/-- The corrected errors of a unit in the last 2^30 hub cycles, which are 1,024 intervals (R381). -/
def Units.recent (u : Units) (x : CountedUnit) : Nat := (u.errors.filter (fun e => e.1 == x && decide (u.interval < e.2 + 1024))).length

/-- The counter's 32 bits (R383). -/
def PageCounter.word (c : PageCounter) : BitVec 32 :=
  BitVec.ofNat 32 (c.count.toNat + (if c.queued then 2 ^ 16 else 0) + (if c.ovf then 2 ^ 17 else 0))

/-- A counter as a write of its 32 bits leaves it (R383). -/
def PageCounter.ofWord (frame : Nat) (w : BitVec 32) : PageCounter :=
  { frame := frame, count := w.setWidth 16, queued := w.getLsbD 16, ovf := w.getLsbD 17 }

/-- The counter of a frame, all zero where none is listed (R383). -/
def State.counterOf (s : State) (frame : Nat) : PageCounter :=
  (s.pageCounters.find? (fun c => c.frame == frame)).getD { frame := frame, count := 0, queued := false, ovf := false }

/-- The counters with one replaced. -/
def setCounter (c : PageCounter) (l : List PageCounter) : List PageCounter :=
  if l.any (fun x => x.frame == c.frame) then l.map (fun x => if x.frame = c.frame then c else x) else l ++ [c]

/-- The 16 bytes of a notification (R383): frame, count, source; their places are a DESIGN CHOICE (log entry 17). -/
def notification (frame count source : Nat) : List Byte := leBytes 8 frame ++ leBytes 2 count ++ leBytes 6 source

/-- Counts one remote access to a frame and posts a notification where it falls due (R383): source 0 for cores of other tracts, 1
for the host. A ring is full when 4,096 of the partition's frames have a notification outstanding (log entry 17). -/
def State.countRemote (s : State) (frame source : Nat) : State :=
  let c := s.counterOf frame
  let n := min 0xFFFF (c.count.toNat + 1)
  let c' := { c with count := BitVec.ofNat 16 n }
  let quiet := { s with pageCounters := setCounter c' s.pageCounters }
  match s.frameOwner frame with
  | none => quiet
  | some part =>
    match s.pageQueues.find? (fun q => q.part == part) with
    | none => quiet
    | some q =>
      if n < q.threshold ∨ c.queued then quiet
      else
        let outstanding := (s.pageCounters.filter (fun x => x.queued && s.frameOwner x.frame == some part)).length
        if 4096 ≤ outstanding then
          { s with pageCounters := setCounter { c' with ovf := true } s.pageCounters
                   counts := bumpCount part (fun k => { k with overflows := k.overflows + 1 }) s.counts }
        else
          { (s.put (q.queue + 16 * (q.written % 4096)) (notification frame n source)).put q.tail (leBytes 8 (q.written + 1)) with
            pageCounters := setCounter { c' with queued := true } s.pageCounters
            pageQueues := s.pageQueues.map (fun x => if x.part = part then { x with written := x.written + 1 } else x) }

/-- An access of a core to a physical address, counted where the frame belongs to another tract (R383). -/
def State.noteAccess (s : State) (pa : Nat) : State :=
  if isDram pa && tractOf pa != s.cur.slot / 512 then s.countRemote (pa / 4096) 0 else s

/-! ## The checks of one part -/

/-- What kind of access a part needs. -/
structure Need where
  read : Bool
  write : Bool
  fetch : Bool
  deriving DecidableEq, Repr

/-- A read. -/
def Need.load : Need := { read := true, write := false, fetch := false }

/-- A write. -/
def Need.store : Need := { read := false, write := true, fetch := false }

/-- A read and a write. -/
def Need.both : Need := { read := true, write := true, fetch := false }

/-- An instruction fetch. -/
def Need.exec : Need := { read := false, write := false, fetch := true }

/-- The FMT bit and the way class of a leaf (R317). -/
def lineClass (w : Word) : Nat := (if leafBit w 13 then 1 else 0) + 2 * bitsOf w.toNat 12 11

/-- A line is accessed through a key slot, FMT bit and way class (R2, R328; log entry 4): where it was last accessed otherwise and not
flushed, or written under another key slot, its bytes are unpredictable until they are written. -/
def State.useLine (s : State) (key seen line : Nat) : State :=
  let tag : LineTag := { line := line, key := key, seen := some seen }
  match s.lines.find? (fun t => t.line == line) with
  | none => { s with lines := tag :: s.lines }
  | some t =>
    if t = tag then s
    else
      let s1 := if t.key ≠ key ∨ t.seen.any (fun x => x != seen) then s.addWild (128 * line) 128 else s
      { s1 with lines := tag :: s1.lines.filter (fun x => x.line != line) }

/-- The lines of a span of DRAM are accessed through a leaf. -/
def State.useLines (s : State) (w : Word) (pa n : Nat) : State :=
  if n = 0 ∨ !isDram pa then s
  else ((List.range ((pa + n - 1) / 128 - pa / 128 + 1)).map (fun i => pa / 128 + i)).foldl (fun s line => s.useLine (leafKey w) (lineClass w) line) s

/-- Why a leaf refuses an access: the lowest subcode that applies (R86, R155, R160, R317, R318). 0 read refused, 1 write
refused, 2 user access without U, 3 key slot invalid. -/
def State.refusal (s : State) (c : Ctx) (l : Leaf) (pa : Nat) (n : Need) : Option Nat :=
  let vaultShut := inAperture pa && !s.vaultOpen c.part pa
  if (n.read && !leafBit l.word 2) || (n.fetch && !leafBit l.word 4) || (vaultShut && (n.read || n.fetch)) then some 0
  else if (n.write && !leafBit l.word 3) || (vaultShut && n.write) then some 1
  else if c.user && !leafBit l.word 5 then some 2
  else if !s.keyValid c.part (leafKey l.word) then some 3
  else none

/-- The subcode of an uncorrected error in memory (R86): 1 vault, 2 LLC, 3 DRAM. Which of LLC and DRAM holds it is free
(log entry 10). -/
def State.errorTier (s : State) (pa : Nat) : Nat := if inAperture pa then 1 else if Config.errorInLlc s.tick then 2 else 3

/-- A failure of a scalar access or a fetch: the cause and the level for EINFO (R29, R59, R60). -/
abbrev ScalarFail := BitVec 8 × Nat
--
## Exercise
Each entry must be retyped exactly as it was written above.

## Task answer
/-- The corrected errors of a unit in the last 2^30 hub cycles, which are 1,024 intervals (R381). -/
def Units.recent (u : Units) (x : CountedUnit) : Nat := (u.errors.filter (fun e => e.1 == x && decide (u.interval < e.2 + 1024))).length

/-- The counter's 32 bits (R383). -/
def PageCounter.word (c : PageCounter) : BitVec 32 :=
  BitVec.ofNat 32 (c.count.toNat + (if c.queued then 2 ^ 16 else 0) + (if c.ovf then 2 ^ 17 else 0))

/-- A counter as a write of its 32 bits leaves it (R383). -/
def PageCounter.ofWord (frame : Nat) (w : BitVec 32) : PageCounter :=
  { frame := frame, count := w.setWidth 16, queued := w.getLsbD 16, ovf := w.getLsbD 17 }

/-- The counter of a frame, all zero where none is listed (R383). -/
def State.counterOf (s : State) (frame : Nat) : PageCounter :=
  (s.pageCounters.find? (fun c => c.frame == frame)).getD { frame := frame, count := 0, queued := false, ovf := false }

/-- The counters with one replaced. -/
def setCounter (c : PageCounter) (l : List PageCounter) : List PageCounter :=
  if l.any (fun x => x.frame == c.frame) then l.map (fun x => if x.frame = c.frame then c else x) else l ++ [c]

/-- The 16 bytes of a notification (R383): frame, count, source; their places are a DESIGN CHOICE (log entry 17). -/
def notification (frame count source : Nat) : List Byte := leBytes 8 frame ++ leBytes 2 count ++ leBytes 6 source

/-- Counts one remote access to a frame and posts a notification where it falls due (R383): source 0 for cores of other tracts, 1
for the host. A ring is full when 4,096 of the partition's frames have a notification outstanding (log entry 17). -/
def State.countRemote (s : State) (frame source : Nat) : State :=
  let c := s.counterOf frame
  let n := min 0xFFFF (c.count.toNat + 1)
  let c' := { c with count := BitVec.ofNat 16 n }
  let quiet := { s with pageCounters := setCounter c' s.pageCounters }
  match s.frameOwner frame with
  | none => quiet
  | some part =>
    match s.pageQueues.find? (fun q => q.part == part) with
    | none => quiet
    | some q =>
      if n < q.threshold ∨ c.queued then quiet
      else
        let outstanding := (s.pageCounters.filter (fun x => x.queued && s.frameOwner x.frame == some part)).length
        if 4096 ≤ outstanding then
          { s with pageCounters := setCounter { c' with ovf := true } s.pageCounters
                   counts := bumpCount part (fun k => { k with overflows := k.overflows + 1 }) s.counts }
        else
          { (s.put (q.queue + 16 * (q.written % 4096)) (notification frame n source)).put q.tail (leBytes 8 (q.written + 1)) with
            pageCounters := setCounter { c' with queued := true } s.pageCounters
            pageQueues := s.pageQueues.map (fun x => if x.part = part then { x with written := x.written + 1 } else x) }

/-- An access of a core to a physical address, counted where the frame belongs to another tract (R383). -/
def State.noteAccess (s : State) (pa : Nat) : State :=
  if isDram pa && tractOf pa != s.cur.slot / 512 then s.countRemote (pa / 4096) 0 else s

/-! ## The checks of one part -/

/-- What kind of access a part needs. -/
structure Need where
  read : Bool
  write : Bool
  fetch : Bool
  deriving DecidableEq, Repr

/-- A read. -/
def Need.load : Need := { read := true, write := false, fetch := false }

/-- A write. -/
def Need.store : Need := { read := false, write := true, fetch := false }

/-- A read and a write. -/
def Need.both : Need := { read := true, write := true, fetch := false }

/-- An instruction fetch. -/
def Need.exec : Need := { read := false, write := false, fetch := true }

/-- The FMT bit and the way class of a leaf (R317). -/
def lineClass (w : Word) : Nat := (if leafBit w 13 then 1 else 0) + 2 * bitsOf w.toNat 12 11

/-- A line is accessed through a key slot, FMT bit and way class (R2, R328; log entry 4): where it was last accessed otherwise and not
flushed, or written under another key slot, its bytes are unpredictable until they are written. -/
def State.useLine (s : State) (key seen line : Nat) : State :=
  let tag : LineTag := { line := line, key := key, seen := some seen }
  match s.lines.find? (fun t => t.line == line) with
  | none => { s with lines := tag :: s.lines }
  | some t =>
    if t = tag then s
    else
      let s1 := if t.key ≠ key ∨ t.seen.any (fun x => x != seen) then s.addWild (128 * line) 128 else s
      { s1 with lines := tag :: s1.lines.filter (fun x => x.line != line) }

/-- The lines of a span of DRAM are accessed through a leaf. -/
def State.useLines (s : State) (w : Word) (pa n : Nat) : State :=
  if n = 0 ∨ !isDram pa then s
  else ((List.range ((pa + n - 1) / 128 - pa / 128 + 1)).map (fun i => pa / 128 + i)).foldl (fun s line => s.useLine (leafKey w) (lineClass w) line) s

/-- Why a leaf refuses an access: the lowest subcode that applies (R86, R155, R160, R317, R318). 0 read refused, 1 write
refused, 2 user access without U, 3 key slot invalid. -/
def State.refusal (s : State) (c : Ctx) (l : Leaf) (pa : Nat) (n : Need) : Option Nat :=
  let vaultShut := inAperture pa && !s.vaultOpen c.part pa
  if (n.read && !leafBit l.word 2) || (n.fetch && !leafBit l.word 4) || (vaultShut && (n.read || n.fetch)) then some 0
  else if (n.write && !leafBit l.word 3) || (vaultShut && n.write) then some 1
  else if c.user && !leafBit l.word 5 then some 2
  else if !s.keyValid c.part (leafKey l.word) then some 3
  else none

/-- The subcode of an uncorrected error in memory (R86): 1 vault, 2 LLC, 3 DRAM. Which of LLC and DRAM holds it is free
(log entry 10). -/
def State.errorTier (s : State) (pa : Nat) : Nat := if inAperture pa then 1 else if Config.errorInLlc s.tick then 2 else 3

/-- A failure of a scalar access or a fetch: the cause and the level for EINFO (R29, R59, R60). -/
abbrev ScalarFail := BitVec 8 × Nat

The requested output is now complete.